For a detailed introduction, check out the original announcement of the DataHub Actions Framework at the DataHub April 2022 Town Hall. For a more in-depth look at use cases and concepts, check out DataHub Actions Concepts.

Quickstart

To get started right away, check out the DataHub Actions Quickstart Guide.

Prerequisites

The DataHub Actions CLI commands are an extension of the base datahub CLI commands. We recommend first installing the datahub CLI:

python3 -m pip install --upgrade pip wheel setuptools
python3 -m pip install --upgrade acryl-datahub
datahub --version

Note that the Actions Framework requires a version of acryl-datahub >= v0.8.34

Installation

Next, simply install the acryl-datahub-actions package from PyPi:

python3 -m pip install --upgrade pip wheel setuptools
python3 -m pip install --upgrade acryl-datahub-actions
datahub actions version

Configuring an Action

Actions are configured using a YAML file, much in the same way DataHub ingestion sources are. An action configuration file consists of the following

  1. Action Pipeline Name (Should be unique and static)
  2. Source Configurations
  3. Transform + Filter Configurations
  4. Action Configuration
  5. Pipeline Options (Optional)
  6. DataHub API configs (Optional - required for select actions)

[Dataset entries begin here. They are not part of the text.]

-- ==== Sys2Proof/Machine/Operands.lean ====
section
/-! DEFINITION. Byte order and the edits of the byte arrays: word assembly and serialisation (spec/00_scope.md R8,
spec/20_memory.md R42, R43), the port byte order (R44), the buffer writes of Absorb and Finalize (R47) and the pad
bytes (spec/42_hmac_commands.md R118, R119). The data byte of a command is taken from its word in Sys2Proof/Decode.lean
(R66). -/

namespace Sys2Proof.Machine

/-- `BE32(b0,b1,b2,b3)`: four bytes to a word, first byte most significant (R8). -/
def be32 (b0 b1 b2 b3 : Byte) : Word := b0 ++ b1 ++ b2 ++ b3

/-- `BYTES32(w)`, the inverse of `be32` (R8). -/
def bytes32 (w : Word) : Vector Byte 4 :=
  #v[w.extractLsb' 24 8, w.extractLsb' 16 8, w.extractLsb' 8 8, w.extractLsb' 0 8]

/-- `BYTES64(v)`: the 8 bytes of a 64-bit value, most significant first (R8). -/
def bytes64 (v : Count) : Vector Byte 8 :=
  #v[v.extractLsb' 56 8, v.extractLsb' 48 8, v.extractLsb' 40 8, v.extractLsb' 32 8,
     v.extractLsb' 24 8, v.extractLsb' 16 8, v.extractLsb' 8 8, v.extractLsb' 0 8]

/-- The digest bytes of eight state words: `D[4i..4i+3] = BYTES32(state[i])` (R43). -/
def serialise (s : HashWords) : Digest := Vector.ofFn fun i => (bytes32 s[i.val / 4])[i.val % 4]

/-- A digest register on a 256-bit port: byte 0 in the most significant byte (R44). -/
def wire256 (d : Digest) : BitVec 256 := BitVec.ofNat 256 (d.toList.foldl (fun n b => 256 * n + b.toNat) 0)

/-- `buffer[n] <- b` for an index inside the block (R47). -/
def putByte (buf : Block) (n : Nat) (b : Byte) : Block := buf.setIfInBounds n b

/-- `for i in lo .. hi-1: buffer[i] <- 0x00` (the zero fills of R102). -/
def zeroRange (buf : Block) (lo hi : Nat) : Block :=
  Vector.ofFn fun i => if lo ≤ i.val ∧ i.val < hi then 0 else buf[i]

/-- `buffer[56..63] <- BYTES64(L)` (R43, R102). -/
def putLength (buf : Block) (len : Count) : Block :=
  Vector.ofFn fun i => if h : 56 ≤ i.val then (bytes64 len)[i.val - 56] else buf[i]

/-- The pad of a block-sized key: `key'[i] XOR p` for all 64 bytes (R26). -/
def xorPad (key : Block) (p : Byte) : Block := Vector.ofFn fun i => key[i] ^^^ p

/-- The pad of a hashed key: `d[i] XOR p` for i in 0..31 and `p` for i in 32..63 (R119). -/
def digestPad (d : Digest) (p : Byte) : Block := Vector.ofFn fun i => if h : i.val < 32 then d[i.val] ^^^ p else p

/-- The pad of the all-zero key (R117). -/
def zeroKeyPad (p : Byte) : Block := Vector.replicate 64 p

/-- One step of the shift register: `EXP[i] <- EXP[i+1]` for i in 0..30, `EXP[31] <- b` (R108). -/
def shiftIn (e : Digest) (b : Byte) : Digest := Vector.ofFn fun i => if h : i.val < 31 then e[i.val + 1] else b

end Sys2Proof.Machine
end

With each component being independently pluggable and configurable.

# 1. Required: Action Pipeline Name
name: <action-pipeline-name>

# 2. Required: Event Source - Where to source event from.
source:
  type: <source-type>
  config:
    # Event Source specific configs (map)

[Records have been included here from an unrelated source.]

/-- R85, R86: each bit of a sigma function is the exclusive or of the three bits its rotations (and, for a small sigma,
its shift) bring there. With the corner cases and the examples of both rules. -/
def Obligations.SigmaFunctionBits : Prop :=
  (∀ (x : Word) (i : Nat), i < 32 →
    (bigSigma0 x).getLsbD i = (x.getLsbD ((i + 2) % 32) ^^ x.getLsbD ((i + 13) % 32) ^^ x.getLsbD ((i + 22) % 32)) ∧
    (bigSigma1 x).getLsbD i = (x.getLsbD ((i + 6) % 32) ^^ x.getLsbD ((i + 11) % 32) ^^ x.getLsbD ((i + 25) % 32)) ∧
    (smallSigma0 x).getLsbD i = (x.getLsbD ((i + 7) % 32) ^^ x.getLsbD ((i + 18) % 32) ^^ x.getLsbD (i + 3)) ∧
    (smallSigma1 x).getLsbD i = (x.getLsbD ((i + 17) % 32) ^^ x.getLsbD ((i + 19) % 32) ^^ x.getLsbD (i + 10))) ∧
  (bigSigma0 0 = 0 ∧ bigSigma0 0xFFFFFFFF = 0xFFFFFFFF ∧ bigSigma0 0x6A09E667 = 0xCE20B47E) ∧
  (bigSigma1 0 = 0 ∧ bigSigma1 0xFFFFFFFF = 0xFFFFFFFF ∧ bigSigma1 0x510E527F = 0x3587272B) ∧
  (smallSigma0 0 = 0 ∧ smallSigma0 0xFFFFFFFF = 0x1FFFFFFF ∧ smallSigma0 0x00000001 = 0x02004000) ∧
  (smallSigma1 0 = 0 ∧ smallSigma1 0xFFFFFFFF = 0x003FFFFF ∧ smallSigma1 0x00000001 = 0x0000A000)

/-- R42, R87, R88, R8: the schedule has 64 words; each of the first sixteen has the block's byte `4t` in its bits 31:24,
`4t + 1` in 23:16, `4t + 2` in 15:8 and `4t + 3` in 7:0; the others follow the recurrence; the all-zero block gives zero
words. -/
def Obligations.ScheduleRecurrence : Prop :=
  (∀ blk : Block, (schedule blk).length = 64 ∧
    (∀ t (h : t < 16),
      ((schedule blk).getD t 0).extractLsb' 24 8 = blk[4 * t] ∧
      ((schedule blk).getD t 0).extractLsb' 16 8 = blk[4 * t + 1] ∧
      ((schedule blk).getD t 0).extractLsb' 8 8 = blk[4 * t + 2] ∧
      ((schedule blk).getD t 0).extractLsb' 0 8 = blk[4 * t + 3]) ∧
    (∀ t, 16 ≤ t → t < 64 → (schedule blk).getD t 0 =
      smallSigma1 ((schedule blk).getD (t - 2) 0) + (schedule blk).getD (t - 7) 0 +
        smallSigma0 ((schedule blk).getD (t - 15) 0) + (schedule blk).getD (t - 16) 0)) ∧
  (∀ blk : Block, (∀ i (h : i < 64), blk[i] = 0) → ∀ t, t < 64 → (schedule blk).getD t 0 = 0)

/-- R84, R89 to R92: Compress is 64 rounds in the order t = 0, ..., 63 on the variables seeded from the state, and the
feed-forward of each word. Round `t` is R90's: `T1` from `h`, `e`, `f`, `g`, `K[t]` and `W[t]`, `T2` from `a`, `b`, `c`,
and the eight assignments made at once, written here as the tuple of the new `a` to `h`; `K` is R84's table in numbers.
The sigma functions, Ch and Maj are opened by `Obligations.SigmaFunctionBits` and `Obligations.ChoiceAndMajorityBits`, the
schedule by `Obligations.ScheduleRecurrence`. -/
def Obligations.CompressRunsSixtyFourRounds : Prop :=
  ∀ (s : HashWords) (blk : Block),
    let k : List Word :=
      [0x428A2F98, 0x71374491, 0xB5C0FBCF, 0xE9B5DBA5, 0x3956C25B, 0x59F111F1, 0x923F82A4, 0xAB1C5ED5] ++
      [0xD807AA98, 0x12835B01, 0x243185BE, 0x550C7DC3, 0x72BE5D74, 0x80DEB1FE, 0x9BDC06A7, 0xC19BF174] ++
      [0xE49B69C1, 0xEFBE4786, 0x0FC19DC6, 0x240CA1CC, 0x2DE92C6F, 0x4A7484AA, 0x5CB0A9DC, 0x76F988DA] ++
      [0x983E5152, 0xA831C66D, 0xB00327C8, 0xBF597FC7, 0xC6E00BF3, 0xD5A79147, 0x06CA6351, 0x14292967] ++
      [0x27B70A85, 0x2E1B2138, 0x4D2C6DFC, 0x53380D13, 0x650A7354, 0x766A0ABB, 0x81C2C92E, 0x92722C85] ++
      [0xA2BFE8A1, 0xA81A664B, 0xC24B8B70, 0xC76C51A3, 0xD192E819, 0xD6990624, 0xF40E3585, 0x106AA070] ++
      [0x19A4C116, 0x1E376C08, 0x2748774C, 0x34B0BCB5, 0x391C0CB3, 0x4ED8AA4A, 0x5B9CCA4F, 0x682E6FF3] ++
      [0x748F82EE, 0x78A5636F, 0x84C87814, 0x8CC70208, 0x90BEFFFA, 0xA4506CEB, 0xBEF9A3F7, 0xC67178F2]
    let v := (List.range 64).foldl
      (fun (v : Vars) t =>
        let t1 := v.h + bigSigma1 v.e + ch v.e v.f v.g + k.getD t 0 + (schedule blk).getD t 0
        let t2 := bigSigma0 v.a + maj v.a v.b v.c
        (⟨t1 + t2, v.a, v.b, v.c, v.d + t1, v.e, v.f, v.g⟩ : Vars))
      ⟨s[0], s[1], s[2], s[3], s[4], s[5], s[6], s[7]⟩
    k.length = 64 ∧ roundConstants = k ∧
    compress s blk =
      #v[s[0] + v.a, s[1] + v.b, s[2] + v.c, s[3] + v.d, s[4] + v.e, s[5] + v.f, s[6] + v.g, s[7] + v.h]

/-! ### Contexts -/

/-- R94: what absorbing does to the two halves of the counter, and that the addition never wraps under the guard. -/
def Obligations.CounterCarriesBetweenHalves : Prop :=
  ∀ (c : Context) (b : Byte),
    (absorb c b).totalLo = c.totalLo + 8 ∧
    (absorb c b).totalHi = (if 0xFFFFFFF8 ≤ c.totalLo then c.totalHi + 1 else c.totalHi) ∧
    ((total c).toNat % 8 = 0 → canAbsorb c = true → (total (absorb c b)).toNat = (total c).toNat + 8)

/-- R101: CanAbsorb fails exactly at `total_hi = 0xFFFFFFFF`, `total_lo = 0xFFFFFFF8`; on a whole number of bytes it is
exactly `total + 8 < 2^64`. -/
def Obligations.CanAbsorbIsRoomForOneByte : Prop :=
  ∀ c : Context,
    (canAbsorb c = true ↔ ¬(c.totalHi = 0xFFFFFFFF ∧ c.totalLo = 0xFFFFFFF8)) ∧
    ((total c).toNat % 8 = 0 → (canAbsorb c = true ↔ (total c).toNat + 8 < 2 ^ 64))

/-- R100, R22: absorbing stores the byte at the fill index, leaves the other 63, counts 8 bits, and runs the transform
exactly when the byte is the 64th of a block, so that afterwards the fill is 0. -/
def Obligations.AbsorbStoresCountsAndTransforms : Prop :=
  ∀ (c : Context) (b : Byte),
    (∀ i (h : i < 64), (absorb c b).buffer[i] = if i = fill c then b else c.buffer[i]) ∧
    total (absorb c b) = total c + 8 ∧
    fill (absorb c b) = (fill c + 1) % 64 ∧
    (fill c ≠ 63 → (absorb c b).state = c.state) ∧
    (fill c = 63 → (absorb c b).state = compress c.state (absorb c b).buffer)

/-- R102, R43, R37: what Finalize leaves. One transform when the fill is at most 55, two when it is 56 or more; the
layout of each padded block, byte by byte; in the last block the eight length bytes, `total_hi` before `total_lo` and each
most significant byte first; the counter as it was; the digest the serialised state words. -/
def Obligations.FinalizePadsAndTransforms : Prop :=
  ∀ c : Context,
    total (finalize c).1 = total c ∧ (finalize c).2 = serialise (finalize c).1.state ∧
    ((finalize c).1.buffer[56] = c.totalHi.extractLsb' 24 8 ∧ (finalize c).1.buffer[57] = c.totalHi.extractLsb' 16 8 ∧
      (finalize c).1.buffer[58] = c.totalHi.extractLsb' 8 8 ∧ (finalize c).1.buffer[59] = c.totalHi.extractLsb' 0 8 ∧
      (finalize c).1.buffer[60] = c.totalLo.extractLsb' 24 8 ∧ (finalize c).1.buffer[61] = c.totalLo.extractLsb' 16 8 ∧
      (finalize c).1.buffer[62] = c.totalLo.extractLsb' 8 8 ∧ (finalize c).1.buffer[63] = c.totalLo.extractLsb' 0 8) ∧
    (fill c ≤ 55 → (finalize c).1.state = compress c.state (finalize c).1.buffer ∧
      ∀ i (h : i < 56), (finalize c).1.buffer[i] =
        if i < fill c then c.buffer[i] else if i = fill c then (0x80 : Byte) else 0) ∧
    (56 ≤ fill c → ∃ first : Block,
      (∀ i (h : i < 64), first[i] = if i < fill c then c.buffer[i] else if i = fill c then 0x80 else 0) ∧
      (finalize c).1.state = compress (compress c.state first) (finalize c).1.buffer ∧
      ∀ i (h : i < 56), (finalize c).1.buffer[i] = 0)

/-- R22, R23: a context that has absorbed the message `m` since it was created counts `8 * n` bits, holds the last
`n mod 64` bytes at the front of its buffer, and has run `floor(n / 64)` transforms, on the message's whole blocks. -/
def Obligations.AbsorbedContextHoldsTheMessage : Prop :=
  ∀ m : List Byte, 8 * m.length < 2 ^ 64 →
    let c := absorbAll created m
    (total c).toNat = 8 * m.length ∧ fill c = m.length % 64 ∧
    c.state = (cutBlocks (m.length / 64) m).foldl compress iv ∧
    ∀ i (h : i < 64), i < fill c → c.buffer[i] = m.getD (64 * (m.length / 64) + i) 0

/-- R109: the digest of the streaming accumulator is the block-wise SHA-256 of the padded message, for every message
the counter can count. -/
def Obligations.StreamingDigestIsBlockwiseDigest : Prop :=
  ∀ m : List Byte, m.length ≤ 2 ^ 61 - 1 → (finalize (absorbAll created m)).2 = sha256 m

/-- R103, R109: the padding has the least `z` that makes whole blocks, and a message of `n` bytes costs
`floor((n + 8) / 64) + 1` transforms, of which `1 + [n mod 64 >= 56]` at finalization. -/
def Obligations.PaddedMessageIsWholeBlocks : Prop :=
  ∀ m : List Byte,
    (paddedMessage m).length % 64 = 0 ∧
    (∀ z, (m.length + 1 + z + 8) % 64 = 0 → zeroFill m.length ≤ z) ∧
    (messageBlocks m).length = (m.length + 8) / 64 + 1 ∧
    (messageBlocks m).length = m.length / 64 + (if 56 ≤ m.length % 64 then 2 else 1)

/-- R43, R44: the digest is the state words as big-endian bytes, and byte `i` of the register is bits
`255-8i : 248-8i` of its port, on both ports; so the port of a serialised state is the words side by side. -/
def Obligations.DigestBytesAndPorts : Prop :=
  (∀ (w : HashWords) (i : Nat) (h : i < 8),
    (serialise w)[4 * i] = w[i].extractLsb' 24 8 ∧ (serialise w)[4 * i + 1] = w[i].extractLsb' 16 8 ∧
    (serialise w)[4 * i + 2] = w[i].extractLsb' 8 8 ∧ (serialise w)[4 * i + 3] = w[i].extractLsb' 0 8) ∧
  (∀ (s : State) (i : Nat) (h : i < 32),
    (outputs s).hdO.extractLsb' (248 - 8 * i) 8 = s.h.hd[i] ∧
    (outputs s).mdO.extractLsb' (248 - 8 * i) 8 = s.m.md[i]) ∧
  (∀ w : HashWords, wire256 (serialise w) = w[0] ++ w[1] ++ w[2] ++ w[3] ++ w[4] ++ w[5] ++ w[6] ++ w[7])

/-- R30, R34, R131: every field of `STATUS` at its bits, the reserved bits 3 and 15:11 read 0, the phase code is never 3
and the fault code never 5, 6 or 7; `status_o` and `fcmd_o` show `STATUS` and `FCMD`. -/
def Obligations.StatusFields : Prop :=
  ∀ s : State,
    (status s).getLsbD 0 = s.h.hused ∧ (status s).getLsbD 1 = s.h.hdv ∧ (status s).getLsbD 2 = s.h.heq ∧
    (status s).getLsbD 3 = false ∧
    (status s).extractLsb' 4 2 = (match s.m.mphase with | .idle => 0 | .keyload => 1 | .ready => 2) ∧
    (status s).getLsbD 6 = s.m.mdv ∧ (status s).getLsbD 7 = s.m.meq ∧
    (status s).extractLsb' 8 3 =
      (match s.fcode with | .none => 0 | .illegal => 1 | .hUsed => 2 | .mSeq => 3 | .cntOvf => 4) ∧
    (status s).extractLsb' 11 5 = 0 ∧
    (status s).extractLsb' 4 2 ≠ 3 ∧ ((status s).extractLsb' 8 3).toNat ≤ 4 ∧
    (outputs s).statusO = status s ∧ (outputs s).fcmdO = s.fcmd

/-! ### The commands of the H group, and XBYTE -/

/-- R104: HINIT, in every phase of H: the created context, the three flags 0, `HD` and everything else kept; straight
after reset it changes nothing. -/
def Obligations.HinitMeaning : Prop :=
  (∀ s : State, s.fcode = .none →
    exec .hinit s = .next { s with h := { s.h with
      ctx := { state := iv, totalHi := 0, totalLo := 0, buffer := Vector.replicate 64 0 },
      hused := false, hdv := false, heq := false } }) ∧
  encode .hinit = 0x1000 ∧ exec .hinit State.reset = .next State.reset

/-- R105: HBYTE b with its checks in order. An open context with room absorbs the byte and nothing else changes. -/
def Obligations.HbyteMeaning : Prop :=
  ∀ (b : Byte) (s : State), s.fcode = .none →
    encode (.hbyte b) = 0x2000 + b.setWidth 16 ∧
    (s.h.hused = true →
      exec (.hbyte b) s = .next { s with fcode := .hUsed, fcmd := 0x2000 + b.setWidth 16 }) ∧
    (s.h.hused = false → canAbsorb s.h.ctx = false →
      exec (.hbyte b) s = .next { s with fcode := .cntOvf, fcmd := 0x2000 + b.setWidth 16 }) ∧
    (s.h.hused = false → canAbsorb s.h.ctx = true →
      exec (.hbyte b) s = .next { s with h := { s.h with ctx := absorb s.h.ctx b } })

/-- R106: HFINAL: an open context is finalized, the digest published, `HUSED = HDV = 1`, `HEQ = 0`; a used one faults
H_USED and keeps `HD`, the flags and the context. -/
def Obligations.HfinalMeaning : Prop :=
  ∀ s : State, s.fcode = .none →
    encode .hfinal = 0x3000 ∧
    (s.h.hused = true → exec .hfinal s = .next { s with fcode := .hUsed, fcmd := 0x3000 }) ∧
    (s.h.hused = false → exec .hfinal s = .next { s with h :=
      { ctx := (finalize s.h.ctx).1, hd := (finalize s.h.ctx).2, hused := true, hdv := true, heq := false } })

/-- R107: HMATCH: as HFINAL, and `HEQ = 1` exactly when all 32 digest bytes equal `EXP`, which is not changed. -/
def Obligations.HmatchMeaning : Prop :=
  ∀ s : State, s.fcode = .none →
    encode .hmatch = 0x4000 ∧
    (s.h.hused = true → exec .hmatch s = .next { s with fcode := .hUsed, fcmd := 0x4000 }) ∧
    (s.h.hused = false → exec .hmatch s = .next { s with h :=
      { ctx := (finalize s.h.ctx).1, hd := (finalize s.h.ctx).2, hused := true, hdv := true,
        heq := decide (∀ i : Fin 32, (finalize s.h.ctx).2[i] = s.exp[i]) } })

/-- R108: XBYTE b: in every phase of both units, `EXP` shifts down by one byte, `b` enters at index 31, and nothing else
changes. -/
def Obligations.XbyteMeaning : Prop :=
  ∀ (b : Byte) (s : State), s.fcode = .none →
    encode (.xbyte b) = 0x5000 + b.setWidth 16 ∧
    ∃ e : Digest, exec (.xbyte b) s = .next { s with exp := e } ∧
      e[31] = b ∧ ∀ i (h : i < 31), e[i] = s.exp[i + 1]

/-- R108, R156: `k <= 32` XBYTE commands leave the old bytes shifted down by `k` and the `k` bytes sent at the high
indices; so 32 of them leave `EXP` equal to the bytes sent, whatever it held, and after more than 32 the last 32
remain. Nothing else changes. -/
def Obligations.XbytesLoadExpectedValue : Prop :=
  ∀ (s : State) (bs : List Byte), s.fcode = .none →
    ∃ e : Digest, runCommands (loadExpected bs) s = .next { s with exp := e } ∧
      ∀ i (h : i < 32), e[i] = (s.exp.toList ++ bs).getD (bs.length + i) 0

/-! ### The commands of the M group -/

/-- R117: KBEGIN, in every phase: key load starts with a created context and the pads of the all-zero key; `M.O`, `M.MD`
and everything else kept. -/
def Obligations.KbeginMeaning : Prop :=
  ∀ s : State, s.fcode = .none →
    encode .kbegin = 0x6000 ∧
    exec .kbegin s = .next { s with m := { s.m with
      mphase := .keyload, inner := created, ik := Vector.replicate 64 0x36, ok := Vector.replicate 64 0x5C,
      mdv := false, meq := false } }

/-- R118: KBYTE b with its checks in order. In key load with room: while fewer than 64 key bytes have come, byte `n` of
both pads is written; always the byte is absorbed into `M.I`; nothing else changes. -/
def Obligations.KbyteMeaning : Prop :=
  ∀ (b : Byte) (s : State), s.fcode = .none →
    encode (.kbyte b) = 0x7000 + b.setWidth 16 ∧
    (s.m.mphase ≠ .keyload →
      exec (.kbyte b) s = .next { s with fcode := .mSeq, fcmd := 0x7000 + b.setWidth 16 }) ∧
    (s.m.mphase = .keyload → canAbsorb s.m.inner = false →
      exec (.kbyte b) s = .next { s with fcode := .cntOvf, fcmd := 0x7000 + b.setWidth 16 }) ∧
    (s.m.mphase = .keyload → canAbsorb s.m.inner = true → ∃ ik ok : Block,
      exec (.kbyte b) s = .next { s with m := { s.m with ik := ik, ok := ok, inner := absorb s.m.inner b } } ∧
      ∀ i (h : i < 64),
        ik[i] = (if i = (total s.m.inner).toNat / 8 then b ^^^ 0x36 else s.m.ik[i]) ∧
        ok[i] = (if i = (total s.m.inner).toNat / 8 then b ^^^ 0x5C else s.m.ok[i]))

/-- R119: KEND: in key load, a key of more than 64 bytes (strictly) is finalized and its digest, zero-extended, makes
the pads; a shorter one keeps them; the inner context is primed with the pads and the phase is READY. `M.O`, `M.MD`,
the flags and everything else kept. -/
def Obligations.KendMeaning : Prop :=
  ∀ s : State, s.fcode = .none →
    encode .kend = 0x8000 ∧
    (s.m.mphase ≠ .keyload → exec .kend s = .next { s with fcode := .mSeq, fcmd := 0x8000 }) ∧
    (s.m.mphase = .keyload → ∃ ik ok : Block,
      exec .kend s = .next { s with m := { s.m with
        ik := ik, ok := ok, inner := absorbAll created ik.toList, mphase := .ready } } ∧
      ((total s.m.inner).toNat ≤ 512 → ik = s.m.ik ∧ ok = s.m.ok) ∧
      (512 < (total s.m.inner).toNat → ∀ i (h : i < 64),
        ik[i] = (if g : i < 32 then (finalize s.m.inner).2[i] ^^^ 0x36 else 0x36) ∧
        ok[i] = (if g : i < 32 then (finalize s.m.inner).2[i] ^^^ 0x5C else 0x5C)))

# 3a. Optional: Filter to run on events (map)
filter: 
  event_type: <filtered-event-type>
  event:
    # Filter event fields by exact-match
    <filtered-event-fields>

# 3b. Optional: Custom Transformers to run on events (array)
transform:
  - type: <transformer-type>
    config: 
      # Transformer-specific configs (map)

# 4. Required: Action - What action to take on events. 
action:
  type: <action-type>
  config:
    # Action-specific configs (map)

# 5. Optional: Additional pipeline options (error handling, etc)
options: 
  retry_count: 0 # The number of times to retry an Action with the same event. (If an exception is thrown). 0 by default. 
  failure_mode: "CONTINUE" # What to do when an event fails to be processed. Either 'CONTINUE' to make progress or 'THROW' to stop the pipeline. Either way, the failed event will be logged to a failed_events.log file. 
  failed_events_dir: "/tmp/datahub/actions"  # The directory in which to write a failed_events.log file that tracks events which fail to be processed. Defaults to "/tmp/logs/datahub/actions". 

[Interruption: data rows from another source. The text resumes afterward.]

-- ==== Sys2Proof/Config.lean ====
section
/-! DEFINITION. The implementation parameters of spec/00_scope.md R5. "Every parameter is fixed; the model takes
none of them as an argument", so this file holds numbers only and no free value. The one open parameter of the
spec, `T_CMD` (spec/92_eei_decisions.md D22), is time: no rule depends on it and the model has no clock; what it
decides at the port, in which cycle `cmd_ready_o` is high, is arbitrary data of the port list (log entry 2).
The byte values of R5 (`PADBYTE`, `IPAD`, `OPAD`) stand in Sys2Proof/Machine/Constants.lean. -/

namespace Sys2Proof.Config

/-- `WORD`: bits of a state word. -/
def wordBits : Nat := 32

/-- `NSTATE`: words in the running state. -/
def stateWords : Nat := 8

/-- `BLOCK`: bytes in a block. -/
def blockBytes : Nat := 64

/-- `DIGEST`: bytes in a digest. -/
def digestBytes : Nat := 32

/-- `ROUNDS`: rounds per block. -/
def rounds : Nat := 64

/-- `CNT`: bits of the counter `total`. -/
def counterBits : Nat := 64

/-- `LENFIELD`: bytes of the length field of the padding. -/
def lengthFieldBytes : Nat := 8

/-- `KEYBLOCK`: a key strictly longer than this many bytes is hashed first. -/
def keyBlockBytes : Nat := 64

/-- `CMDW`: bits of a command word. -/
def commandBits : Nat := 16

/-- The maximum message length per context, in bytes (R5, R101). -/
def maxMessageBytes : Nat := 2 ^ 61 - 1

end Sys2Proof.Config
end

# 6. Optional: DataHub API configuration
datahub:
  server: "http://localhost:8080" # Location of DataHub API
  # token: <your-access-token> # Required if Metadata Service Auth enabled

Example: Hello World

An simple configuration file for a "Hello World" action, which simply prints all events it receives, is

# 1. Action Pipeline Name
name: "hello_world"
# 2. Event Source: Where to source event from.
source:
  type: "kafka"
  config:
    connection:
      bootstrap: ${KAFKA_BOOTSTRAP_SERVER:-localhost:9092}
      schema_registry_url: ${SCHEMA_REGISTRY_URL:-http://localhost:8081}
# 3. Action: What action to take on events. 
action:
  type: "hello_world"

We can modify this configuration further to filter for specific events, by adding a "filter" block.

# 1. Action Pipeline Name
name: "hello_world"

# 2. Event Source - Where to source event from.
source:
  type: "kafka"
  config:
    connection:
      bootstrap: ${KAFKA_BOOTSTRAP_SERVER:-localhost:9092}
      schema_registry_url: ${SCHEMA_REGISTRY_URL:-http://localhost:8081}

# 3. Filter - Filter events that reach the Action
filter:
  event_type: "EntityChangeEvent_v1"
  event:
    category: "TAG"
    operation: "ADD"
    modifier: "urn:li:tag:pii"

# 4. Action - What action to take on events. 
action:
  type: "hello_world"

Running an Action

To run a new Action, just use the actions CLI command

datahub actions -c <config.yml>

Once the Action is running, you will see

Action Pipeline with name '<action-pipeline-name>' is now running.

Running multiple Actions

You can run multiple actions pipeline within the same command. Simply provide multiple config files by restating the "-c" command line argument.

For example,

datahub actions -c <config-1.yaml> -c <config-2.yaml>

Running in debug mode

Simply append the --debug flag to the CLI to run your action in debug mode.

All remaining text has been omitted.